■ **Task description**
The records that follow must be repeated exactly as they stand.

■ **Given entries**
[Start of section]
-- ==== Sys2Proof/Machine/CmdStep.lean ====
section
/-! DEFINITION. Commands of steps, machines, the program store, waveforms, streams and the schedule (R176, R189 to R226, R444). -/

namespace Sys2Proof.Machine

open Sys2Proof

/-- STEP_START (R189): At the start boundary the step copies the set-up, advances the step counter and starts driving. -/
def execStepStart (c : Chan) (t : TS) (s : State) : Answer := ofDev (fun d => atField d t (doStepStart c)) s

/-- CONTROL_SAMPLE_BOUNDARY (R178): A snapshot of conditions is taken and the step's end conditions are evaluated. -/
def execControlSampleBoundary (c : Chan) (t : TS) (s : State) : Answer := ofDev (fun d => atField d t (doControl c)) s

/-- STEP_END (R190): A step ends at a boundary with its TERM and the machine resumes with the channel in OPEN. -/
def execStepEnd (c : Chan) (t : TS) (s : State) : Answer := ofDev (fun d => atField d t (doStepEnd c)) s

/-- START (R199): CH_ACTL CMD 1 accepts or refuses a START with SCAUSE. -/
def execStart (p : Port) (c : Chan) (v : Word) (s : State) : Answer := ofBoth (regPutIf (fun _ => decide (bits v 3 0 = 1)) p (chBlk c) CH_ACTL v) s

/-- START_EFFECT (R199): An accepted START sets up the machine and opens a Colophon after the next modulator sample boundary. -/
def execStartEffect (c : Chan) (s : State) : Answer := ofMem (fun m d => doStartEffect m c d) s

/-- STOP (R200): CH_ACTL CMD 2 halts the machine and aborts its step. -/
def execStop (p : Port) (c : Chan) (s : State) : Answer := ofBoth (regPut p (chBlk c) CH_ACTL 2) s

/-- ABORT (R200): CH_ACTL CMD 3 ends the running step with ABORT. -/
def execAbort (p : Port) (c : Chan) (s : State) : Answer := ofBoth (regPut p (chBlk c) CH_ACTL 3) s

/-- CLEAR (R200): CH_ACTL CMD 4 returns a stopped machine to IDLE. -/
def execClear (p : Port) (c : Chan) (s : State) : Answer := ofBoth (regPut p (chBlk c) CH_ACTL 4) s

/-- NUDGE (R176): A write of CH_AEV.SET makes EVn pending. -/
def execNudge (p : Port) (c : Chan) (ev : Byte) (s : State) : Answer := ofBoth (regPut p (chBlk c) CH_AEV (ev.zeroExtend 32)) s

/-- COMMIT (R198): BK_PCTL CMD 1 starts committing an image slot. -/
def execCommit (p : Port) (b : Bank) (v : Word) (s : State) : Answer :=
  ofBoth (regPutIf (fun _ => decide (bits v 1 0 = 1)) p (.bank b .bk) BK_PCTL v) s

/-- COMMIT_DONE (R198): The commit checks complete and BK_PSTS reports the result. -/
def execCommitDone (b : Bank) (s : State) : Answer := ofMem (fun m d => doCommitDone m b d) s

/-- RELEASE (R198): BK_PCTL CMD 2 invalidates a slot or refuses with INUSE or EMPTY. -/
def execRelease (p : Port) (b : Bank) (v : Word) (s : State) : Answer :=
  ofBoth (regPutIf (fun _ => decide (bits v 1 0 = 2)) p (.bank b .bk) BK_PCTL v) s

/-- PROGRAM_WORD_WRITE (R198): A high-word write stores a 64-bit program word unless it lies in a committed image. -/
def execProgramWordWrite (p : Port) (b : Bank) (i : Fin 65536) (hi : Word) (s : State) : Answer :=
  ofBoth (portWrite p .b32 (BitVec.ofNat 32 (bankMem b + 8 * i.val + 4)) hi) s

/-- TIMER_TICK (R212): At a waveform timer tick the next sample plays, and an item may end and its successor start. -/
def execTimerTick (b : Bank) (tm : Fin 16) (t : TS) (s : State) : Answer := ofMem (fun m d => atField d t (doTimerTick m b tm.val)) s

/-- SUCCESSOR_DEADLINE (R219): 1.2 µs after a tick the provisional successor becomes final and a pending marker binds. -/
def execSuccessorDeadline (c : Chan) (t : TS) (s : State) : Answer := ofDev (fun d => atField d t (doSuccessorDeadline c)) s

/-- STRM (R215): A STRM message is accepted into the stream FIFO or discarded with its cause. -/
def execStrm (h : XHead) (payload : List Word) (s : State) : Answer :=
  ofBoth (fun m d => if h.len.val = payload.length then xArrive h (.strm payload) false m d else (m, d)) s

/-- STREAM_RESET (R214): A write of CH_SCTL.RESET zeroes the stream indices and empties the FIFO. -/
def execStreamReset (p : Port) (c : Chan) (v : Word) (s : State) : Answer := ofBoth (regPutIf (fun _ => bit v 1) p (chBlk c) CH_SCTL v) s

/-- SUBMIT_START (R224): BK_SCH_GO with KIND 1 decides admission of a scheduled START. -/
def execSubmitStart (p : Port) (b : Bank) (s : State) : Answer := ofBoth (submit p b 1) s

/-- SUBMIT_STOP (R224): BK_SCH_GO with KIND 2 decides admission of a scheduled STOP. -/
def execSubmitStop (p : Port) (b : Bank) (s : State) : Answer := ofBoth (submit p b 2) s

/-- SUBMIT_ABORT (R224): BK_SCH_GO with KIND 3 decides admission of a scheduled ABORT. -/
def execSubmitAbort (p : Port) (b : Bank) (s : State) : Answer := ofBoth (submit p b 3) s

/-- SUBMIT_NUDGE (R224): BK_SCH_GO with KIND 4 decides admission of a scheduled NUDGE. -/
def execSubmitNudge (p : Port) (b : Bank) (s : State) : Answer := ofBoth (submit p b 4) s

/-- CANCEL (R444): BK_SCH_GO with KIND 5 withdraws pending commands of a tag. -/
def execCancel (p : Port) (b : Bank) (s : State) : Answer := ofBoth (submit p b 5) s

/-- SCHED_START (R223): At its execution boundary a scheduled START takes effect or is dropped. -/
def execSchedStart (c : Chan) (t : TS) (s : State) : Answer := ofDev (fun d => atField d t fun d => schExec d c 1 1 fun d s => schStart d c s) s

/-- SCHED_STOP (R223): At its execution boundary a scheduled STOP acts. -/
def execSchedStop (c : Chan) (t : TS) (s : State) : Answer := ofMem (fun m d => atField d t fun d => schExec d c 2 7680 fun d _ => machStop m d c) s

/-- SCHED_ABORT (R223): At its execution boundary a scheduled ABORT acts. -/
def execSchedAbort (c : Chan) (t : TS) (s : State) : Answer := ofDev (fun d => atField d t fun d => schExec d c 3 1 fun d _ => machAbort d c) s

/-- SCHED_NUDGE (R223): At its execution boundary EVn becomes pending. -/
def execSchedNudge (c : Chan) (t : TS) (s : State) : Answer := ofDev (fun d => atField d t fun d => schExec d c 4 1 fun d s => schNudge d c s) s

end Sys2Proof.Machine
end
[End of section]
■ **Result of the exercise**
-- ==== Sys2Proof/Machine/CmdStep.lean ====
section
/-! DEFINITION. Commands of steps, machines, the program store, waveforms, streams and the schedule (R176, R189 to R226, R444). -/

namespace Sys2Proof.Machine

open Sys2Proof

/-- STEP_START (R189): At the start boundary the step copies the set-up, advances the step counter and starts driving. -/
def execStepStart (c : Chan) (t : TS) (s : State) : Answer := ofDev (fun d => atField d t (doStepStart c)) s

/-- CONTROL_SAMPLE_BOUNDARY (R178): A snapshot of conditions is taken and the step's end conditions are evaluated. -/
def execControlSampleBoundary (c : Chan) (t : TS) (s : State) : Answer := ofDev (fun d => atField d t (doControl c)) s

/-- STEP_END (R190): A step ends at a boundary with its TERM and the machine resumes with the channel in OPEN. -/
def execStepEnd (c : Chan) (t : TS) (s : State) : Answer := ofDev (fun d => atField d t (doStepEnd c)) s

/-- START (R199): CH_ACTL CMD 1 accepts or refuses a START with SCAUSE. -/
def execStart (p : Port) (c : Chan) (v : Word) (s : State) : Answer := ofBoth (regPutIf (fun _ => decide (bits v 3 0 = 1)) p (chBlk c) CH_ACTL v) s

/-- START_EFFECT (R199): An accepted START sets up the machine and opens a Colophon after the next modulator sample boundary. -/
def execStartEffect (c : Chan) (s : State) : Answer := ofMem (fun m d => doStartEffect m c d) s

/-- STOP (R200): CH_ACTL CMD 2 halts the machine and aborts its step. -/
def execStop (p : Port) (c : Chan) (s : State) : Answer := ofBoth (regPut p (chBlk c) CH_ACTL 2) s

/-- ABORT (R200): CH_ACTL CMD 3 ends the running step with ABORT. -/
def execAbort (p : Port) (c : Chan) (s : State) : Answer := ofBoth (regPut p (chBlk c) CH_ACTL 3) s

/-- CLEAR (R200): CH_ACTL CMD 4 returns a stopped machine to IDLE. -/
def execClear (p : Port) (c : Chan) (s : State) : Answer := ofBoth (regPut p (chBlk c) CH_ACTL 4) s

/-- NUDGE (R176): A write of CH_AEV.SET makes EVn pending. -/
def execNudge (p : Port) (c : Chan) (ev : Byte) (s : State) : Answer := ofBoth (regPut p (chBlk c) CH_AEV (ev.zeroExtend 32)) s

/-- COMMIT (R198): BK_PCTL CMD 1 starts committing an image slot. -/
def execCommit (p : Port) (b : Bank) (v : Word) (s : State) : Answer :=
  ofBoth (regPutIf (fun _ => decide (bits v 1 0 = 1)) p (.bank b .bk) BK_PCTL v) s

/-- COMMIT_DONE (R198): The commit checks complete and BK_PSTS reports the result. -/
def execCommitDone (b : Bank) (s : State) : Answer := ofMem (fun m d => doCommitDone m b d) s

/-- RELEASE (R198): BK_PCTL CMD 2 invalidates a slot or refuses with INUSE or EMPTY. -/
def execRelease (p : Port) (b : Bank) (v : Word) (s : State) : Answer :=
  ofBoth (regPutIf (fun _ => decide (bits v 1 0 = 2)) p (.bank b .bk) BK_PCTL v) s

/-- PROGRAM_WORD_WRITE (R198): A high-word write stores a 64-bit program word unless it lies in a committed image. -/
def execProgramWordWrite (p : Port) (b : Bank) (i : Fin 65536) (hi : Word) (s : State) : Answer :=
  ofBoth (portWrite p .b32 (BitVec.ofNat 32 (bankMem b + 8 * i.val + 4)) hi) s

/-- TIMER_TICK (R212): At a waveform timer tick the next sample plays, and an item may end and its successor start. -/
def execTimerTick (b : Bank) (tm : Fin 16) (t : TS) (s : State) : Answer := ofMem (fun m d => atField d t (doTimerTick m b tm.val)) s

/-- SUCCESSOR_DEADLINE (R219): 1.2 µs after a tick the provisional successor becomes final and a pending marker binds. -/
def execSuccessorDeadline (c : Chan) (t : TS) (s : State) : Answer := ofDev (fun d => atField d t (doSuccessorDeadline c)) s

/-- STRM (R215): A STRM message is accepted into the stream FIFO or discarded with its cause. -/
def execStrm (h : XHead) (payload : List Word) (s : State) : Answer :=
  ofBoth (fun m d => if h.len.val = payload.length then xArrive h (.strm payload) false m d else (m, d)) s

/-- STREAM_RESET (R214): A write of CH_SCTL.RESET zeroes the stream indices and empties the FIFO. -/
def execStreamReset (p : Port) (c : Chan) (v : Word) (s : State) : Answer := ofBoth (regPutIf (fun _ => bit v 1) p (chBlk c) CH_SCTL v) s

/-- SUBMIT_START (R224): BK_SCH_GO with KIND 1 decides admission of a scheduled START. -/
def execSubmitStart (p : Port) (b : Bank) (s : State) : Answer := ofBoth (submit p b 1) s

/-- SUBMIT_STOP (R224): BK_SCH_GO with KIND 2 decides admission of a scheduled STOP. -/
def execSubmitStop (p : Port) (b : Bank) (s : State) : Answer := ofBoth (submit p b 2) s

/-- SUBMIT_ABORT (R224): BK_SCH_GO with KIND 3 decides admission of a scheduled ABORT. -/
def execSubmitAbort (p : Port) (b : Bank) (s : State) : Answer := ofBoth (submit p b 3) s

/-- SUBMIT_NUDGE (R224): BK_SCH_GO with KIND 4 decides admission of a scheduled NUDGE. -/
def execSubmitNudge (p : Port) (b : Bank) (s : State) : Answer := ofBoth (submit p b 4) s

/-- CANCEL (R444): BK_SCH_GO with KIND 5 withdraws pending commands of a tag. -/
def execCancel (p : Port) (b : Bank) (s : State) : Answer := ofBoth (submit p b 5) s

/-- SCHED_START (R223): At its execution boundary a scheduled START takes effect or is dropped. -/
def execSchedStart (c : Chan) (t : TS) (s : State) : Answer := ofDev (fun d => atField d t fun d => schExec d c 1 1 fun d s => schStart d c s) s

/-- SCHED_STOP (R223): At its execution boundary a scheduled STOP acts. -/
def execSchedStop (c : Chan) (t : TS) (s : State) : Answer := ofMem (fun m d => atField d t fun d => schExec d c 2 7680 fun d _ => machStop m d c) s

/-- SCHED_ABORT (R223): At its execution boundary a scheduled ABORT acts. -/
def execSchedAbort (c : Chan) (t : TS) (s : State) : Answer := ofDev (fun d => atField d t fun d => schExec d c 3 1 fun d _ => machAbort d c) s

/-- SCHED_NUDGE (R223): At its execution boundary EVn becomes pending. -/
def execSchedNudge (c : Chan) (t : TS) (s : State) : Answer := ofDev (fun d => atField d t fun d => schExec d c 4 1 fun d s => schNudge d c s) s

end Sys2Proof.Machine
end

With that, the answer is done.